Appeal, No. 331, Jan. T., 1956, from judgment of Superior Court of Pennsylvania, Oct. T., 1956, No. 63, affirming judgment of Court of Quarter Sessions of Philadelphia County, No. 1016, September Sessions, 1954, in case of Commonwealth v. Vincent Panetta et al. Judgment affirmed.


I. Raymond Kremer, with him Rush, Kremer & Maerz, for appellant.

Thomas M. Reed, Assistant District Attorney, with him Victor H. Blanc, District Attorney, and James N. Lafferty, First Assistant District Attorney, for appellee.

Before Stern, C.j., Jones, Bell, Chidsey, Musmanno and Arnold, JJ.

[ 387 Pa. Page 453]


The judgment of sentence is affirmed on the opinion of Judge ERVIN for the Superior Court reported in 181 Pa. Superior Ct. 547, 124 A.2d 458.


Vincent Panetta, Angelo Massone, and James Crawford were indicted on charges of receiving stolen goods, accessory after the fact to larceny, and conspiracy. Panetta and Massone pleaded not guilty to all charges and asked for a jury trial. Crawford pleaded guilty to receiving stolen goods and asked to be tried by a judge without jury on the other charges. Judge KUN of the Court of Quarter Sessions of Philadelphia County, before whom the defendants appeared, decided to try all cases together and simultaneously, thus sitting as a judge with jury in the indictments against Panetta and Massone, and sitting as a judge without jury in the charges against Crawford. At the end of the Commonwealth's evidence, the Trial District Attorney moved to nolle pros the charges of conspiracy and accessory after the fact to larceny. The motion was granted, thus leaving only the charge of receiving stolen goods to be considered. The jury found Panetta and Massone guilty, and Judge KUN imposed a jail sentence against

[ 387 Pa. Page 454]

    both. He later vacated Massone's prison sentence. Panetta has appealed, seeking a new trial on two grounds: (1) that the Trial Judge's prejudicial attitude against the defendants, his excessive participation in the trial, and his argumentative charge to the jury denied the defendants the fair trial guaranteed under the Constitution; and (2) that the consolidation of a jury trial with a trial by judge alone deprived Panetta and Massone of a trial by jury as known at common law and as guaranteed by our Constitution.


A reading of the record in this case impels one reluctantly, but helpless against the facts, to the conclusion that Panetta and Massone did not receive that fair, impartial, and unprejudiced trial which is the pride and the glory of our American courts.

The Trial Judge, instead of allowing the Trial District Attorney to present his case with as much vigor as he chose, consistent with correct trial procedure, monopolized the prosecution in a manner which proclaimed to all who gave ear, or followed the proceedings with half an eye, that he was determined to ensure a conviction of the defendants at all costs.

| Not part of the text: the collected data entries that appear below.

-- ==== Sys2Proof/WellFormed.lean ====
section
/-! DEFINITION. Which instruction terms the spec gives a meaning in some state: the operand checks. -/

namespace Sys2Proof

/-- A width the reader primitives are defined for (40_bit_code_reader.md R125). -/
def widthOk (w : Nat) : Bool := 1 ≤ w && w ≤ Config.cwMax

/-- The operand checks. A reader width is 1 to 12 (R125). A first code is a literal, below CLEARC ≤ 256 (30 R94). An INVALID
or KWKWK code is at least NEXT ≥ 2^M + 2 ≥ 4 (30 R94, 10_state.md R26). A dictionary entry's prefix and an expanded code
are 12-bit values and have no check of their own. -/
def Instr.wellFormed : Instr → Bool
  | .start _ => true
  | .push _ => true
  | .eos _ => true
  | .rsvd _ => true
  | .endM1 => true
  | .endM2 => true
  | .endM3 => true
  | .endM4 => true
  | .endM5 => true
  | .endM6 => true
  | .endM7 => true
  | .endM8 => true
  | .clearM1 => true
  | .clearM2 => true
  | .clearM3 => true
  | .clearM4 => true
  | .clearM5 => true
  | .clearM6 => true
  | .clearM7 => true
  | .clearM8 => true
  | .first c => decide (c.toNat < 256)
  | .invalid c => decide (4 ≤ c.toNat)
  | .known _ => true
  | .kwkwk c => decide (4 ≤ c.toNat)
  | .shiftIn _ => true
  | .hasBits w => widthOk w.toNat
  | .readCode w => widthOk w.toNat
  | .readCodeFail w => widthOk w.toNat
  | .drain => true
  | .codeStep => true
  | .addEntry _ _ => true
  | .grow => true
  | .expand _ => true
  | .emit _ => true
  | .faultEntry _ _ => true
  | .statusRead _ => true

end Sys2Proof
end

The Trial Judge probably believed the defendants guilty but so far as Panetta and Massone were concerned, it was not for him to pronounce their guilt. The Constitution leaves the determination of guilt or innocence to the jury. The fact that occasionally the Judge told the jury that upon them depended the determination of the factual issue did not purge his fault which consisted of a never-ceasing demonstration, by attitude, questions, words, sneers sarcasm and threats, that he was in no mood to tolerate a not guilty conclusion to the contest. The man who tells a stranger that he has a choice of routes in reaching his destination and then leads him

[ 387 Pa. Page 455]

    through a labyrinth of roads and paths to the top of a cliff cannot, when the stranger falls off the cliff, exculpate himself by saying that it was not he who pushed him off the precipice. A jury, and especially a new jury, as this one was, looks to the judge for guidance and direction. If he shows by his every action that he wants the defendant convicted, why should they thwart his will when he is assuredly regarded as the fount of wisdom and the embodiment of justice? Novitiates as they are in a courtroom and overawed by the majesty of the law and its ceremonious procedure, they are only too eager to give heed to the wishes of the man who is the voice of authority, even as travelers in a foreign land will gladly trail in the wake of a native guide.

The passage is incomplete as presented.